/-- Set a field in force. -/
def setFld (s : State) (f : Field) (n i v : Nat) : State := { s with regs := f.wr s.regs n i v }

/-- Set a signed field in force, saturating at the ends of its width. -/
def setFldS (s : State) (f : Field) (n i : Nat) (v : Int) : State :=
  s.setFld f n i (toField f.width (clamp (-(2 ^ (f.width - 1) : Nat)) ((2 ^ (f.width - 1) : Nat) - 1) v))

/-- Set a flag in force. -/
def setFlag (s : State) (f : Field) (n i : Nat) (v : Bool) : State := s.setFld f n i (b2n v)

/-- Set a field in force and in the shadow (R207, R719). -/
def setBoth (s : State) (f : Field) (n i v : Nat) : State :=
  { s with regs := f.wr s.regs n i v, shadow := f.wr s.shadow n i v }

/-- Add to a counter field, wrapping. -/
def bump (s : State) (f : Field) (n i : Nat) (by_ : Nat := 1) : State := s.setFld f n i (s.fld f n i + by_)

/-- Add to a counter field, saturating. -/
def bumpSat (s : State) (f : Field) (n i : Nat) (by_ : Nat := 1) : State :=
  s.setFld f n i (min (s.fld f n i + by_) (2 ^ f.width - 1))

/-- Set bits of a field (a W1C or a status mask). -/
def orFld (s : State) (f : Field) (n i v : Nat) : State := s.setFld f n i (s.fld f n i ||| v)

/-- A number held in a LO and a HI register. -/
def fld64 (s : State) (lo hi : Field) (n : Nat := 0) (i : Nat := 0) : Nat :=
  s.fld lo n i + 2 ^ lo.width * s.fld hi n i

/-- Set a number held in a LO and a HI register. -/
def setFld64 (s : State) (lo hi : Field) (n i v : Nat) : State :=
  (s.setFld lo n i v).setFld hi n i (v / 2 ^ lo.width)

/-! ### Free values, output and time -/

/-- Advance the free-value counter: the number drawn is the one before. -/
def drawn (s : State) : State := { s with free := s.free + 1 }

/-- Put something out. -/
def put (s : State) (o : Out) : State := { s with outbox := s.outbox ++ [o] }

/-- The counter in units of 2⁻¹⁶ ns (R265). -/
def now (s : State) : Tm := s.tim.counter.toNat

/-- A counter value without the steps of R285: time on the scale in which elapsed times are measured. -/
def lifeOf (s : State) (t : Tm) : Nat := ((t : Int) - s.tim.steps).toNat

/-- The counter without the steps of R285. -/
def life (s : State) : Nat := s.lifeOf s.now

/-- The counter value at a time of that scale. -/
def ofLife (s : State) (t : Nat) : Tm := ((t : Int) + s.tim.steps).toNat

/-- The counter in whole nanoseconds, truncated (R266). -/
def nowNs (s : State) : Nat := s.now / Config.unitsPerNs

/-- G(k) of the grid in force, in units of 2⁻¹⁶ ns (R299). -/
def gridT (s : State) (k : Int) : Int := s.tim.anchor + k * Config.baseUnits

/-- floor(G(k)) in ns (R300). -/
def gridNs (s : State) (k : Int) : Nat := (s.gridT k).toNat / Config.unitsPerNs

/-- G(k) in whole nanoseconds without the steps of R285. -/
def gridLife (s : State) (k : Int) : Nat := s.lifeOf (s.gridT k).toNat / Config.unitsPerNs

/-- The counter in whole nanoseconds without the steps of R285. -/
def lifeNs (s : State) : Nat := s.life / Config.unitsPerNs

/-- Time is provisional: state free, locking or lost (R282 Table 3), or the grid is not yet anchored
to the sync epoch (R37). -/
def provisional (s : State) : Bool :=
  let st := s.fld Reg.TIM_STATUS_STATE
  decide (st = 0 ∨ st = 1 ∨ st = 4) || s.tim.reanchor.isSome || !s.tim.onEpoch

/-- The time state is holdover. -/
def inHoldover (s : State) : Bool := decide (s.fld Reg.TIM_STATUS_STATE = 3)

/-- The hub is strapped as a manager (R39). -/
def isManager (s : State) : Bool := s.sys.straps.role

/-- The hub has booted. -/
def booted (s : State) : Bool := decide (s.sys.phase = .booted) && !s.sys.inReset

/-! ### ERRCODE (R144, R146) -/

/-- Record a cause on a page. -/
def err (s : State) (k : PageKind) (n cause : Nat) : State :=
  let a := pageBase k n + 0x18
  let w := regRd s.regs a
  let c := Reg.COMMON_ERRCODE_COUNT.ofWord w
  { s with regs := regWr s.regs a (w32 (cause + 0x100 * k.type + 0x10000 * min (c + 1) 0xFF)) }

/-- Record REFUSED_DEP naming another block (R152). -/
def errDep (s : State) (k : PageKind) (n type : Nat) : State :=
  let a := pageBase k n + 0x18
  let w := regRd s.regs a
  let c := Reg.COMMON_ERRCODE_COUNT.ofWord w
  { s with regs := regWr s.regs a (w32 (0x05 + 0x100 * type + 0x10000 * min (c + 1) 0xFF)) }

/-! ### Events (R164 to R170) -/

/-- Streams in force whose source code is `src`. -/
def streamsOf (s : State) (src : Nat) : List Nat :=
  (List.range 64).filter fun i => s.flag Reg.CRY_S_CFG_EN 0 i && decide (s.fld Reg.CRY_S_CFG_SRC 0 i = src)

/-- What CRY keeps of a stream. -/
def stream (s : State) (i : Nat) : StreamState := s.cry.streams.lookD i default

/-- Replace what CRY keeps of a stream. -/
def setStream (s : State) (i : Nat) (v : StreamState) : State :=
  { s with cry := { s.cry with streams := s.cry.streams.put i v } }

/-- Hand words to the open block of a stream (R489), counting them against its declared rate (R503): no second holds more
input than RATE. `bad` names the words that carry P or were read with an uncorrectable error. -/
def feedStream (s : State) (i : Nat) (ws : List Word) (bad : List Nat := []) : State :=
  let st := s.stream i
  let fed := (st.fed.filter fun e => decide (s.life < e.1 + 1000000000 * Config.unitsPerNs)) ++ [(s.life, ws.length)]
  let s := s.setStream i { st with
    buf := st.buf ++ ws, bads := st.bads ++ bad.map (st.buf.length + ·), fed := fed }
  if s.fld Reg.CRY_S_RATE_BPS 0 i < 4 * (fed.map (·.2)).sum then s.setFlag Reg.CRY_S_STATE_OVERRATE 0 i true else s

/-- End the open block of every stream in force where its input stands now (R490): the next block carries
DISC where `disc` says so. A filter stream whose open block holds no slot has no block to end. -/
def endBlocks (s : State) (disc : Bool) : State :=
  ((List.range 64).filter fun i => s.flag Reg.CRY_S_CFG_EN 0 i && decide (s.fld Reg.CRY_S_CFG_SRC 0 i ≠ 0)).foldl (fun s i =>
    let st := s.stream i
    let filter := decide (s.fld Reg.CRY_S_CFG_SRC 0 i = 1)
    let n := if filter then st.slots.length else st.buf.length
    let atEnd := match st.ends.getLast? with
      | some e => decide (e.1 = n)
      | none => filter && decide (n = 0)
    if atEnd then
      let ends := match st.ends.getLast? with
        | some e => st.ends.dropLast ++ [(e.1, e.2 || disc)]
        | none => []
      s.setStream i { st with ends := ends, disc := st.disc || (disc && decide (ends = [])) }
    else s.setStream i { st with ends := st.ends ++ [(n, disc)] }) s

/-- Hand words to every stream in force with source `src`. -/
def feedAll (s : State) (src : Nat) (ws : List Word) (bad : List Nat := []) : State :=
  (s.streamsOf src).foldl (fun s i => s.feedStream i ws bad) s

/-- The four words of a log entry (R168 Table 7). -/
def logWords (e : LogEntry) : List Word :=
  [e.time, w32 (e.event + 0x200 * b2n e.forced + 0x400 * b2n e.prov + 0x1000 * (e.seq % 0x100000)), e.lo, e.hi]

/-- The member yields in a handover and G(K_H) has come: it works on its twin's samples (R611 step 5). -/
def yielded (s : State) : Bool := s.twn.handover.any fun h => h.past && h.yields

/-- The member takes over in a handover and G(K_H) has come: it feeds its chain itself (R611 step 5). -/
def taking (s : State) : Bool := s.twn.handover.any fun h => h.past && !h.yields

/-- The member works on the samples its twin forwards (R593): roles STANDBY and RESYNC of a Sorrel pair, but
from K_H of a handover on the member that yields. -/
def follows (s : State) : Bool :=
  s.sys.straps.pair && (s.yielded || (decide (s.fld Reg.TWN_STATUS_ROLE = 2 ∨ s.fld Reg.TWN_STATUS_ROLE = 4) && !s.taking))

/-- The taking member blends its samples with those that its twin still forwards (R611 step 5). -/
def blending (s : State) : Bool :=
  s.taking && decide (s.twn.blendLeft ≠ 0) && s.flag Reg.TWN_STATUS_LINK

/-- The lockstep blocks of the member idle: it has FAILED (R584 Table 1). -/
def idles (s : State) : Bool := s.sys.straps.pair && decide (s.fld Reg.TWN_STATUS_ROLE = 5)

/-- The member is the feeding one of a Sorrel pair: the active, from K_H of a handover on the one that takes. -/
def leads (s : State) : Bool :=
  s.sys.straps.pair && (s.taking || (decide (s.fld Reg.TWN_STATUS_ROLE = 1) && !s.yielded))

/-- Grid index of the base words that the chain and the loops hold: of its own grid, or of the twin's last sample. -/
def chainK (s : State) : Int := if s.follows || s.blending then s.twn.nextK - 1 else s.tim.k

/-- Time as the chain marks it provisional: a member that follows takes it from its twin (R593). -/
def chainProv (s : State) : Bool := if s.follows then s.twn.prov else s.provisional

/-- Holdover as the chain marks it. -/
def chainHold (s : State) : Bool := if s.follows then s.twn.hold else s.inHoldover

/-- Put an entry among those of the same core cycle, which are written in ascending event number (R168). -/
def insRaised (x : Raised) : List Raised → List Raised
  | [] => [x]
  | y :: t => if y.entry.time = x.entry.time ∧ x.entry.event < y.entry.event then x :: y :: t else y :: insRaised x t

/-- Log an occurrence (R168): its entry is written at the end of the core cycle. A standby's own events do not enter its
streams; the active's go to the twin too (R594). -/
def logEvent (s : State) (ev : Nat) (forced : Bool) (lo hi : Word) : State :=
  let e : LogEntry := ⟨w32 s.nowNs, ev, forced, s.provisional, 0, lo, hi⟩
  { s with evt := { s.evt with raised := insRaised ⟨e, !s.follows, !s.follows && s.leads⟩ s.evt.raised } }

/-- Write one entry to the ring and hand it to the event-log streams (R168, R170). -/
def writeLog (s : State) (r : Raised) : State :=
  let h := s.fld Reg.EVT_LOG_HEAD_HEAD
  let e := { r.entry with seq := h }
  let s := { s with evt := { s.evt with
    log := s.evt.log.put (h % 1024) e, toTwin := if r.told then s.evt.toTwin ++ [logWords e] else s.evt.toTwin } }
  let s := s.setFld Reg.EVT_LOG_HEAD_HEAD 0 0 (h + 1)
  if r.fed then s.feedAll 4 (logWords e) else s

/-- The core cycle ends: its entries are written (R168). -/
def logged (s : State) : State :=
  s.evt.raised.foldl writeLog { s with evt := { s.evt with raised := [] } }

/-- Set the EVENT bit of an event and log the occurrence; `force` and `always` as R167 and R286 say. -/
def occur (s : State) (k : PageKind) (n b : Nat) (forced always : Bool) (lo hi : Word) : State :=
  let a := pageBase k n + 0xC
  let s := { s with regs := regWr s.regs a (regRd s.regs a ||| w32 (2 ^ b)) }
  let ev := k.eventBase n + b
  if always || s.flag Reg.EVT_ROUTE_LOG 0 ev then s.logEvent ev forced lo hi else s

/-- Raise event `b` of page `n` (R164). -/
def raise (s : State) (k : PageKind) (n b : Nat) (lo : Nat := 0) (hi : Nat := 0) : State :=
  s.occur k n b false false (w32 lo) (w32 hi)

/-! ### Frames -/

/-- The hub's own address (R40). -/
def addr (s : State) : Nat := s.fld Reg.SYS_ADDR
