/-- The detectors of a bank are told `n` more decisions, the first of index `d` (R193, R194); of a channel without an entry
every one is in range. A run goes on across commits (R717). -/
def brkTell (s : State) (b n : Nat) (d : Int) (pins : List (Nat × List PinDec)) : State :=
  let broken := s.fld Reg.AFE_BRK_STATUS_BREAK b
  let runs := (List.range 16).filterMap fun p =>
    let run := (s.afeOf b).brk.lookD p 0
    let l := ((pins.find? fun e => decide (e.1 = p)).map (·.2)).getD []
    if l = [] && decide (run = 0) && !bit broken p then none
    else some (p, brkRun (bit broken p) run d ((l ++ List.replicate n default).take n))
  if runs = [] then s
  else
    let brk : SMap Nat := (runs.filter fun e => decide (e.2.1.1 ≠ 0)).map fun e => (e.1, e.2.1.1)
    let turns := (runs.filter fun e => decide (e.2.2 ≠ [])).map fun e => (e.1, e.2.2)
    let s := s.setAfe b { s.afeOf b with brk := brk }
    if turns = [] then s else (List.range n).foldl (fun s (i : Nat) => s.brkTogether b (d + i) turns) s

/-- The detectors of a bank are told of decisions before the instant that brings the rest. -/
def brkEarly (s : State) (b : Nat) (pins : List (Nat × List PinDec)) : State :=
  let told := (s.afeOf b).told
  let n := min ((pins.map fun e => e.2.length).foldl max 0) (96 - told)
  let s := s.brkTell b n (s.brkNext b) pins
  s.setAfe b { s.afeOf b with told := told + n }

/-- At base-rate instant `k` the detectors of a bank are told the rest of decisions 96k + 1 to 96k + 96 (R196). -/
def brkInstant (s : State) (b : Nat) (k : Int) (pins : List (Nat × List PinDec)) : State :=
  let told := (s.afeOf b).told
  let s := s.brkTell b (96 - told) (96 * k + 1 + told) pins
  if told = 0 then s else s.setAfe b { s.afeOf b with told := 0 }

/-! ### Guards (R198 to R200) -/

/-- Mean common mode of the contributing channels of guard `i` of a bank, in µV (R198). -/
def guardLevel (s : State) (b i : Nat) : Int :=
  let ps := ((List.range 4).map fun j => 4 * i + j).filter fun p =>
    s.flag Reg.AFE_CH_GRD_SRC b p && !bit (s.fld Reg.AFE_BRK_STATUS_BREAK b) p
      && bit (s.fld Reg.AFE_PRES_STATUS_PRESENT b) p
  if ps = [] then (s.fld Reg.AFE_GRD_CTRL_DEFAULT b : Int) * 1000
  else rdiv ((ps.map fun p => (s.afeOf b).cm.lookD p 0).sum) ps.length

/-- The single-pole filter of a guard over one base sample (R199), in 2⁻¹⁶ µV. -/
def guardFilter (y x : Int) : Int := y + rdiv ((x - y) * Config.guardPole) (2 ^ 32)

● ● ● ● ●

▶ **What this task involves**
Search the data above for the string "without". Report every line where it is found.

▶ **Response below**
/-- A counter value without the steps of R285: time on the scale in which elapsed times are measured. -/
/-- The counter without the steps of R285. -/
/-- G(k) in whole nanoseconds without the steps of R285. -/
/-- The counter in whole nanoseconds without the steps of R285. -/
/-- The detectors of a bank are told `n` more decisions, the first of index `d` (R193, R194); of a channel without an entry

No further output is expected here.